• Task: Lines below starting with the line with "and applied. -/" and going on through the line with "completes it. PTP_EVENT_MESSAGE_TX" must be output exactly; the rest of the records must be left out.

• Extracted entries:
=== Section Start ===
-- ==== Sys2Proof/Machine/CmdAlarm.lean ====
section
/-! DEFINITION. The meanings of the commands: the alarm unit. Each is the command's own effect followed by what every command
brings with it. -/

namespace Sys2Proof.Machine

/-- R275: The alarm unit takes a decision, settle notice, direct raise or clear on the ALM channel and updates a slot. -/
def execAlarmInput (s : State) : Host.Outcome State Fault Refusal :=
  .next (State.after s (alarmInputRow s))

/-- R277: An acknowledgement of a slot and GEN is evaluated and applied. -/
def execAlarmAcknowledge (slot : Nat) (gen : Nat) (s : State) : Host.Outcome State Fault Refusal :=
  .next (State.after s (alarmAcknowledgeRow slot gen s))

/-- R297: A write of ALM_ACK with GO starts an acknowledgement. -/
def execAlmAckGo (v : Word) (s : State) : Host.Outcome State Fault Refusal :=
  .next (State.after s (s.busWrite Reg.ALM_ACK v 63 (almAckGoRow v)))

/-- R297: A write of ALM_HOST with GO makes a host raise or clear. -/
def execAlmHostGo (v : Word) (s : State) : Host.Outcome State Fault Refusal :=
  .next (State.after s (s.busWrite Reg.ALM_HOST v 63 (almHostGoRow v)))

/-- R279: A PULSE-mode pin's width expires and it returns to inactive. -/
def execLhPulseEnd (pin : Nat) (s : State) : Host.Outcome State Fault Refusal :=
  .next (State.after s (lhPulseEndRow pin s))

/-- R283: An alarm message is closed after 10 µs from its first entry and sent. -/
def execAlmMessageClose (dest : Nat) (s : State) : Host.Outcome State Fault Refusal :=
  .next (State.after s (almMessageCloseRow dest s))

/-- R285: REPEAT_GAP expires and a repeat copy of an alarm message is sent. -/
def execAlmMessageRepeat (dest : Nat) (s : State) : Host.Outcome State Fault Refusal :=
  .next (State.after s (almMessageRepeatRow dest s))

/-- R285: ALM_KEEPALIVE ms have passed and a keepalive message is sent to a destination. -/
def execAlmKeepalive (dest : Nat) (s : State) : Host.Outcome State Fault Refusal :=
  .next (State.after s (almKeepaliveRow dest s))

end Sys2Proof.Machine
end

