-- ==== Sys2Proof/Machine/Dispatch.lean ====
section
/-! DEFINITION. The meaning of each command, by its constructor. -/

namespace Sys2Proof.Machine
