/-- When a slot's interval expires it sends one request on each of its ports; a returned stamp completes it. PTP_EVENT_MESSAGE_TX
does nothing for a slot above 3, a slot that may not send, or an end-to-end slot without a Sync. Otherwise one message is
offered on each port of the slot, each with a sequence number of its own. TX_TIMESTAMP_RETURN of a message that does not wait for
its stamp on that port changes nothing; of a two-step Pdelay_Resp it sends the follow-up with the corrected stamp in the source's
time scale, when the slot may send; of a request it holds the stamp corrected with that port's TB_EGR. -/
def Obligations.PtpSlotSends : Prop :=
  ∀ (i : Nat) (s : State),
    ((4 ≤ i ∨ s.ptpMaySend i = false ∨ (s.srcCfg i 4 = false ∧ (s.src i).gotSync = false)) →
      Answers (.ptpEventMessageTx i) s s) ∧
    (i < 4 → i < s.tb.src.length → s.ptpMaySend i = true → (s.srcCfg i 4 = true ∨ (s.src i).gotSync = true) →
      let n := ((List.range 6).filter fun p => s.srcCfg i (6 + p)).length
      ∃ u, Answers (.ptpEventMessageTx i) s u ∧
        (0 < n → (u.src i).nextSeq = ((s.src i).nextSeq % 65536 + n - 1) % 65536 + 1) ∧
        u.mac.offers.length = s.mac.offers.length + n) ∧
    (∀ (port stamp : Nat) (m : PtpSent),
      s.sentWait port m = (s.src m.slot).txPend.find?
        (fun p => p.port == port && p.kind == m.kind && p.seq == m.seq && p.stamp.isNone) ∧
      (s.sentWait port m = none → Answers (.txTimestampReturn port m stamp) s s) ∧
      (∀ p, s.sentWait port m = some p →
        let t : Int := (stamp : Int) + (s.asOf stamp).sreg (Reg.TB_EGR port)
        let gone := s.modSrc m.slot fun x => { x with txPend := x.txPend.filter fun q => q != p }
        (p.kind = .pdelayResp → s.ptpMaySend m.slot = true → Answers (.txTimestampReturn port m stamp) s
          (gone.ptpSend m.slot port .pdelayRespFollowUp p.seq p.requester (s.srcTime m.slot t)
            (p.correction + subNs (s.srcTime m.slot t)) none)) ∧
        (p.kind = .pdelayResp → s.ptpMaySend m.slot = false → Answers (.txTimestampReturn port m stamp) s gone) ∧
        (p.kind ≠ .pdelayResp → Answers (.txTimestampReturn port m stamp) s
          (s.modSrc m.slot fun x => { x with txPend := x.txPend.map fun q => if q = p then { q with stamp := some t } else q }))))

/-- 1PPS edges, IRIG-B frames and expired loss times. An edge on PPS_IN while slot 4 is disabled, or of the other polarity, is
not used; in ACQUIRE or LOCKED an edge outside the window is dropped, counted and reported, one inside is measured against
the nearest whole TAI second; in SEARCH or LOST it is measured once DT's seconds have been set. An IRIG-B frame of a disabled
slot or a reserved format is not used; one with wrong markers, a field out of range, failed parity or quality 12 or more is
dropped, counted and reported, and so is one whose UTC second has no TAI second (the model's choice of log entry 116). The loss time
of a slot, once it has passed, moves ACQUIRE and LOCKED to LOST; before it, or in another state, nothing changes. -/
def Obligations.PpsIrigAndLossTaken : Prop :=
  ∀ (s : State),
    (∀ (rising : Bool) (stamp : Nat),
      let s0 := (s.advance stamp).wakeIf 1
      let t : Int := (stamp : Int) - s0.sreg (Reg.TB_SRC_DELAY 4)
      let x := s0.src 4
      let w := max (s0.fld Reg.TB_SRC_AUX_4 16 16) 1 * subPerUs
      let p := s0.srcTime 4 t
      let late := (p - nearestSec p * (subPerSec : Int)).natAbs
      ((s0.srcCfg 4 0 = false ∨ rising = s0.bit Reg.TB_SRC_AUX_4 0) → Answers (.ppsEdge rising stamp) s s0) ∧
      (s0.srcCfg 4 0 = true → rising ≠ s0.bit Reg.TB_SRC_AUX_4 0 →
        ((x.st = .acquire ∨ x.st = .locked) → w < late →
          Answers (.ppsEdge rising stamp) s ((s0.count32 (Reg.TB_SRC_DROP 4)).event Reg.TB_EVT 8)) ∧
        ((x.st = .acquire ∨ x.st = .locked) → late ≤ w →
          Answers (.ppsEdge rising stamp) s (s0.measure 4 (nearestSec t * (subPerSec : Int) - t) 0)) ∧
        (x.st ≠ .acquire → x.st ≠ .locked → s0.tb.secsSet = true →
          Answers (.ppsEdge rising stamp) s (s0.measure 4 (nearestSec t * (subPerSec : Int) - t) 0)) ∧
        (x.st ≠ .acquire → x.st ≠ .locked → s0.tb.secsSet = false → Answers (.ppsEdge rising stamp) s s0))) ∧
    (∀ f : IrigFrame,
      let s0 := s.advance f.stamp
      let bad := !(irigMarkersOk f) || s0.irigRange f || (s0.bit Reg.TB_SRC_AUX_5 4 && !(irigParityOk f))
      ((s0.srcCfg 5 0 = false ∨ 8 ≤ s0.fld Reg.TB_SRC_AUX_5 0 4) → Answers (.irigbFrame f) s s0) ∧
      (s0.srcCfg 5 0 = true → s0.fld Reg.TB_SRC_AUX_5 0 4 < 8 →
        (bad = true → Answers (.irigbFrame f) s ((s0.count32 (Reg.TB_SRC_DROP 5)).event Reg.TB_EVT 9)) ∧
        (bad = false → s0.bit Reg.TB_SRC_AUX_5 4 = false →
          (s0.taiOf (s0.irigUtc f).toNat s0.dt = none →
            Answers (.irigbFrame f) s ((s0.count32 (Reg.TB_SRC_DROP 5)).event Reg.TB_EVT 9)) ∧
          (∀ sec, s0.taiOf (s0.irigUtc f).toNat s0.dt = some sec →
            Answers (.irigbFrame f) s
              (s0.measure 5 ((sec * subPerSec : Nat) - ((f.stamp : Int) - s0.sreg (Reg.TB_SRC_DELAY 5))) 0))))) ∧
    (∀ (i at_ : Nat), i < s.tb.src.length →
      (((s.src i).st = .acquire ∨ (s.src i).st = .locked) → s.lossAt i ≤ at_ →
        ∃ u, Answers (.sourceLossTimeout i at_) s u ∧ (u.src i).st = .lost) ∧
      ((((s.src i).st ≠ .acquire ∧ (s.src i).st ≠ .locked) ∨ at_ < s.lossAt i) → Answers (.sourceLossTimeout i at_) s s))
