theorem State.quayWrite_gridkept {r s : State} (h : GridKept r s) (seq : Nat) (b : Nat) (e : Entry) (late : Bool) : GridKept r (s.quayWrite seq b e late) := by
  unfold State.quayWrite
  extract_lets x1
  have hx1 : GridKept r x1 := by
    unfold x1
    apply State.modQuay_gridkept
    apply State.putEntry_gridkept
    exact h
  clear_value x1
  refine GridKept.ite ?_ ?_
  · exact hx1
  · apply State.quorumTest_gridkept
    apply State.noteWrite_gridkept
    exact hx1

theorem State.quayOpen_gridkept {r s : State} (h : GridKept r s) (sec : Nat) (k : Nat) (rate : Nat) (stepped : Bool) (tq : BitVec 16) : GridKept r (s.quayOpen sec k rate stepped tq) := by
  unfold State.quayOpen
  extract_lets x1 x2 x3 x4 x5
  split
  · rename_i z7 z8 z9 z10
    have kz8 : GridKept r z8 := GridKept.ofFst z10 (by
      apply State.takeSlot_gridkept
      exact h)
    extract_lets x14 x15 x16
    have hx15 : GridKept r x15 := by
      unfold x15
      apply State.setReg64_gridkept
      apply State.modAln_gridkept
      exact kz8
    clear_value x15
    have hx16 : GridKept r x16 := by
      unfold x16
      apply State.spillCheck_gridkept
      apply State.count_gridkept
      exact hx15
    clear_value x16
    refine GridKept.foldl ?_ _ ?_
    · intro y24 y25 y26
      split
      · refine GridKept.ite ?_ ?_
        · apply State.quayWrite_gridkept
          exact y26
        · exact y26
      · exact y26
    · exact hx16

theorem State.alnInstant_gridkept {r s : State} (h : GridKept r s) (sec : Nat) (k : Nat) (rate : Nat) (stepped : Bool) (tq : BitVec 16) : GridKept r (s.alnInstant sec k rate stepped tq) := by
  unfold State.alnInstant
  extract_lets x1 x2
  have hx2 : GridKept r x2 := by
    unfold x2
    split
    · apply State.modQuay_gridkept
      exact h
    · refine GridKept.ite ?_ ?_
      · apply State.quayOpen_gridkept
        exact h
      · exact h
  clear_value x2
  apply State.modAln_gridkept
  exact hx2

theorem State.snapshot_gridkept {r s : State} (h : GridKept r s) (seq : Nat) (d : Nat) : GridKept r (s.snapshot seq d) := by
  unfold State.snapshot
  split
  · extract_lets x2
    refine GridKept.ite ?_ ?_
    · exact h
    · apply State.modDet_gridkept
      exact h
  · exact h

theorem State.withdrawOf_gridkept {r s : State} (h : GridKept r s) (owner : Nat) (p : Nat → Nat → Bool) : GridKept r (s.withdrawOf owner p) := by
  unfold State.withdrawOf
  extract_lets x1
  have hx1 : GridKept r x1 := by
    unfold x1
    apply State.modPlt_gridkept
    exact h
  clear_value x1
  refine GridKept.foldl ?_ _ ?_
  · intro y2 y3 y4
    apply State.freeTask_gridkept
    exact y4
  · exact hx1

theorem State.withdraw_gridkept {r s : State} (h : GridKept r s) (seq : Nat) (d : Nat) : GridKept r (s.withdraw seq d) := by
  unfold State.withdraw
  apply State.withdrawOf_gridkept
  exact h

theorem State.alnNotice_gridkept {r s : State} (h : GridKept r s) (q : Quay) (d : Nat) (o : Nat) : GridKept r (s.alnNotice q d o) := by
  unfold State.alnNotice
  apply State.almSend_gridkept
  exact h

theorem State.settleDoneCheck_gridkept {r s : State} (h : GridKept r s) (seq : Nat) : GridKept r (s.settleDoneCheck seq) := by
  unfold State.settleDoneCheck
  split
  · refine GridKept.ite ?_ ?_
    · apply State.modQuay_gridkept
      exact h
    · exact h
  · exact h

theorem State.detFinish_gridkept {r s : State} (h : GridKept r s) (seq : Nat) (d : Nat) (o : Nat) : GridKept r (s.detFinish seq d o) := by
  unfold State.detFinish
  split
  · exact h
  · extract_lets x3 x4
    have hx3 : GridKept r x3 := by
      unfold x3
      apply State.modDet_gridkept
      exact h
    clear_value x3
    have hx4 : GridKept r x4 := by
      unfold x4
      split
      · apply State.count_gridkept
        exact hx3
      · apply State.count_gridkept
        exact hx3
      · apply State.count_gridkept
        exact hx3
      · apply State.alnRaise_gridkept
        apply State.event_gridkept
        apply State.count_gridkept
        exact hx3
      · apply State.alnRaise_gridkept
        apply State.event_gridkept
        apply State.count_gridkept
        exact hx3
      · exact hx3
    clear_value x4
    apply State.settleDoneCheck_gridkept
    apply State.alnNotice_gridkept
    exact hx4

theorem State.sealNow_gridkept {r s : State} (h : GridKept r s) (seq : Nat) : GridKept r (s.sealNow seq) := by
  unfold State.sealNow
  apply State.modQuay_gridkept
  exact h

theorem State.sealStart_gridkept {r s : State} (h : GridKept r s) (t : Nat) : GridKept r (s.sealStart t) := by
  unfold State.sealStart
  refine GridKept.foldl ?_ _ ?_
  · intro y1 y2 y3
    apply State.sealNow_gridkept
    exact y3
  · exact h

/-! ### Osc.lean -/

theorem State.modOsc_gridkept {r s : State} (h : GridKept r s) (f : Osc → Osc) : GridKept r (s.modOsc f) := by
  unfold State.modOsc
  exact h.upd rfl rfl rfl rfl

theorem State.oscBases_gridkept {r s : State} (h : GridKept r s) (seq : Nat) : GridKept r (s.oscBases seq) := by
  unfold State.oscBases
  split
  · apply State.modOsc_gridkept
    exact h
  · exact h

theorem State.takeSnapshot_gridkept {r s : State} (h : GridKept r s) (seq : Nat) (d : Nat) : GridKept r (s.takeSnapshot seq d) := by
  unfold State.takeSnapshot
  extract_lets x1
  have hx1 : GridKept r x1 := by
    unfold x1
    apply State.snapshot_gridkept
    exact h
  clear_value x1
  split
  · refine GridKept.ite ?_ ?_
    · exact h
    · refine GridKept.ite ?_ ?_
      · apply State.oscBases_gridkept
        exact hx1
      · exact hx1
  · exact h

/-! ### Isl.lean -/

theorem State.modIsl_gridkept {r s : State} (h : GridKept r s) (f : Isl → Isl) : GridKept r (s.modIsl f) := by
  unfold State.modIsl
  exact h.upd rfl rfl rfl rfl

theorem State.islSnapshot_gridkept {r s : State} (h : GridKept r s) (seq : Nat) : GridKept r (s.islSnapshot seq) := by
  unfold State.islSnapshot
  split
  · refine GridKept.ite ?_ ?_
    · exact h
    · apply State.modIsl_gridkept
      apply State.snapshot_gridkept
      exact h
  · exact h

theorem State.detRoute_gridkept {r s : State} (h : GridKept r s) (q : Quay) (d : Nat) (o : Nat) : GridKept r (s.detRoute q d o) := by
  unfold State.detRoute
  extract_lets x1 x2 x3 x4 x5
  have hx1 : GridKept r x1 := by
    unfold x1
    apply State.modDet_gridkept
    exact h
  clear_value x1
  have hx2 : GridKept r x2 := by
    unfold x2
    refine GridKept.ite ?_ ?_
    · apply State.withdraw_gridkept
      exact hx1
    · exact hx1
  clear_value x2
  have hx4 : GridKept r x4 := by
    unfold x4
    apply State.modOsc_gridkept
    exact hx2
  clear_value x4
  have hx5 : GridKept r x5 := by
    unfold x5
    apply State.modIsl_gridkept
    exact hx2
  clear_value x5
  refine GridKept.ite ?_ ?_
  · refine GridKept.ite ?_ ?_
    · apply State.detFinish_gridkept
      exact hx2
    · refine GridKept.ite ?_ ?_
      · refine GridKept.foldl ?_ _ ?_
        · intro y22 y23 y24
          apply State.wantTask_gridkept
          exact y24
        · exact hx4
      · exact hx4
  · refine GridKept.ite ?_ ?_
    · refine GridKept.ite ?_ ?_
      · apply State.detFinish_gridkept
        exact hx2
      · refine GridKept.ite ?_ ?_
        · apply State.wantTask_gridkept
          exact hx5
        · exact hx5
    · apply State.detFinish_gridkept
      exact hx2

theorem State.detSettle_gridkept {r s : State} (h : GridKept r s) (seq : Nat) : GridKept r (s.detSettle seq) := by
  unfold State.detSettle
  refine GridKept.foldl ?_ _ ?_
  · intro y1 y2 y3
    split
    · refine GridKept.ite ?_ ?_
      · exact y3
      · split
        · apply State.detRoute_gridkept
          exact y3
        · exact y3
    · exact y3
  · exact h

theorem State.detSettleAll_gridkept {r s : State} (h : GridKept r s) : GridKept r (s.detSettleAll) := by
  unfold State.detSettleAll
  refine GridKept.foldl ?_ _ ?_
  · intro y1 y2 y3
    apply State.detSettle_gridkept
    exact y3
  · exact h

/-! ### Alarm.lean -/

theorem State.modAlm_gridkept {r s : State} (h : GridKept r s) (f : Alm → Alm) : GridKept r (s.modAlm f) := by
  unfold State.modAlm
  exact h.upd rfl rfl rfl rfl

theorem State.pinDrive_gridkept {r s : State} (h : GridKept r s) (p : Nat) : GridKept r (s.pinDrive p) := by
  unfold State.pinDrive
  extract_lets x1 x2 x3 x4
  have hx4 : GridKept r x4 := by
    unfold x4
    apply State.modAlm_gridkept
    exact h
  clear_value x4
  refine GridKept.ite ?_ ?_
  · exact hx4
  · apply State.setTs_gridkept
    exact hx4

theorem State.pinsDrive_gridkept {r s : State} (h : GridKept r s) : GridKept r (s.pinsDrive) := by
  unfold State.pinsDrive
  refine GridKept.ite ?_ ?_
  · exact h
  · refine GridKept.foldl ?_ _ ?_
    · intro y3 y4 y5
      apply State.pinDrive_gridkept
      exact y5
    · exact h

/-! ### Compose.lean -/

theorem State.modStr_gridkept {r s : State} (h : GridKept r s) (n : Nat) (f : OutStream → OutStream) : GridKept r (s.modStr n f) := by
  unfold State.modStr
  extract_lets x1
  exact h.upd rfl rfl rfl rfl

theorem State.outCompose_gridkept {r s : State} (h : GridKept r s) (n : Nat) (q : Quay) (set : CfgSet) : GridKept r (s.outCompose n q set) := by
  unfold State.outCompose
  extract_lets x1 x2 x3 x4 x5 x6 x7 x8 x9 x10 x11 x12 x13 x14
  have hx6 : GridKept r x6 := by
    unfold x6
    apply State.mirrorItem_gridkept
    exact h
  clear_value x6
  have hx10 : GridKept r x10 := by
    unfold x10
    refine GridKept.foldl ?_ _ ?_
    · intro y18 y19 y20
      extract_lets x22 x23
      apply State.freshNext_gridkept
      apply State.offer_gridkept
      exact y20
    · exact hx6
  clear_value x10
  have hx11 : GridKept r x11 := by
    unfold x11
    apply State.countBy_gridkept
    apply State.count_gridkept
    exact hx10
  clear_value x11
  have hx12 : GridKept r x12 := by
    unfold x12
    refine GridKept.ite ?_ ?_
    · apply State.event_gridkept
      apply State.count_gridkept
      exact hx11
    · exact hx11
  clear_value x12
  have hx13 : GridKept r x13 := by
    unfold x13
    refine GridKept.ite ?_ ?_
    · apply State.event_gridkept
      exact hx12
    · exact hx12
  clear_value x13
  have hx14 : GridKept r x14 := by
    unfold x14
    refine GridKept.ite ?_ ?_
    · apply State.event_gridkept
      apply State.count_gridkept
      exact hx13
    · exact hx13
  clear_value x14
  apply State.modStr_gridkept
  exact hx14

theorem State.composeStage_gridkept {r s : State} (h : GridKept r s) (q : Quay) (settled : Bool) : GridKept r (s.composeStage q settled) := by
  unfold State.composeStage
  extract_lets x1
  refine GridKept.foldl ?_ _ ?_
  · intro y3 y4 y5
    extract_lets x7 x8
    refine GridKept.ite ?_ ?_
    · apply State.outCompose_gridkept
      exact y5
    · exact y5
  · exact h

theorem State.lateAfterSend_gridkept {r s : State} (h : GridKept r s) (q : Quay) : GridKept r (s.lateAfterSend q) := by
  unfold State.lateAfterSend
  extract_lets x1
  refine GridKept.foldl ?_ _ ?_
  · intro y3 y4 y5
    extract_lets x7
    have hx7 : GridKept r x7 := by
      unfold x7
      apply State.modStr_gridkept
      exact y5
    clear_value x7
    split
    · extract_lets x12
      refine GridKept.ite ?_ ?_
      · apply State.count_gridkept
        exact hx7
      · exact hx7
    · exact y5
  · exact h

theorem State.composeAfter_gridkept {r s : State} (h : GridKept r s) (s0 : State) : GridKept r (s0.composeAfter s) := by
  unfold State.composeAfter
  extract_lets x1 x2 x3 x4
  have hx4 : GridKept r x4 := by
    unfold x4
    refine GridKept.foldl ?_ _ ?_
    · intro y6 y7 y8
      apply State.composeStage_gridkept
      exact y8
    · exact h
  clear_value x4
  refine GridKept.foldl ?_ _ ?_
  · intro y13 y14 y15
    apply State.composeStage_gridkept
    apply State.lateAfterSend_gridkept
    exact y15
  · exact hx4

/-! ### Twin.lean -/

theorem State.modTwn_gridkept {r s : State} (h : GridKept r s) (f : Twn → Twn) : GridKept r (s.modTwn f) := by
  unfold State.modTwn
  exact h.upd rfl rfl rfl rfl

theorem State.setRole_gridkept {r s : State} (h : GridKept r s) (a1 : Role) : GridKept r (s.setRole a1) := by
  unfold State.setRole
  extract_lets x1 x2 x3 x4
  have hx2 : GridKept r x2 := by
    unfold x2
    apply State.logRaise_gridkept
    apply State.event_gridkept
    apply State.modTwn_gridkept
    exact h
  clear_value x2
  have hx3 : GridKept r x3 := by
    unfold x3
    refine GridKept.ite ?_ ?_
    · exact hx2
    · apply State.event_gridkept
      exact hx2
  clear_value x3
  have hx4 : GridKept r x4 := by
    unfold x4
    apply State.modAlm_gridkept
    exact hx3
  clear_value x4
  refine GridKept.ite ?_ ?_
  · exact h
  · apply State.pinsDrive_gridkept
    exact hx4

theorem State.leaseNow_gridkept {r s s' : State} (h : GridKept r s) {p n o : Nat} (e : s.leaseNow p n o = some s') : GridKept r s' := by
  unfold State.leaseNow at e
  split at e
  · split at e
    · cases e
      exact State.leaseReturn_gridkept (State.leaseTake_gridkept h _ _ _) _ _
    · cases e
  · cases e

theorem State.cryptoNow_gridkept {r s s' : State} (h : GridKept r s) {o : Nat} (e : s.cryptoNow o = some s') : GridKept r s' :=
  State.leaseNow_gridkept h e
=== Section End ===
• Answer for this exercise:
/-- R277: An acknowledgement of a slot and GEN is evaluated and applied. -/
def execAlarmAcknowledge (slot : Nat) (gen : Nat) (s : State) : Host.Outcome State Fault Refusal :=
  .next (State.after s (alarmAcknowledgeRow slot gen s))

/-- R297: A write of ALM_ACK with GO starts an acknowledgement. -/
def execAlmAckGo (v : Word) (s : State) : Host.Outcome State Fault Refusal :=
  .next (State.after s (s.busWrite Reg.ALM_ACK v 63 (almAckGoRow v)))

/-- R297: A write of ALM_HOST with GO makes a host raise or clear. -/
def execAlmHostGo (v : Word) (s : State) : Host.Outcome State Fault Refusal :=
  .next (State.after s (s.busWrite Reg.ALM_HOST v 63 (almHostGoRow v)))

/-- R279: A PULSE-mode pin's width expires and it returns to inactive. -/
def execLhPulseEnd (pin : Nat) (s : State) : Host.Outcome State Fault Refusal :=
  .next (State.after s (lhPulseEndRow pin s))

/-- R283: An alarm message is closed after 10 µs from its first entry and sent. -/
def execAlmMessageClose (dest : Nat) (s : State) : Host.Outcome State Fault Refusal :=
  .next (State.after s (almMessageCloseRow dest s))

/-- R285: REPEAT_GAP expires and a repeat copy of an alarm message is sent. -/
def execAlmMessageRepeat (dest : Nat) (s : State) : Host.Outcome State Fault Refusal :=
  .next (State.after s (almMessageRepeatRow dest s))

/-- R285: ALM_KEEPALIVE ms have passed and a keepalive message is sent to a destination. -/
def execAlmKeepalive (dest : Nat) (s : State) : Host.Outcome State Fault Refusal :=
  .next (State.after s (almKeepaliveRow dest s))

end Sys2Proof.Machine
end

-- ==== Sys2Proof/Machine/Dispatch.lean ====
section
/-! DEFINITION. The meaning of each command, by its constructor. -/

namespace Sys2Proof.Machine
/-- When a slot's interval expires it sends one request on each of its ports; a returned stamp completes it. PTP_EVENT_MESSAGE_TX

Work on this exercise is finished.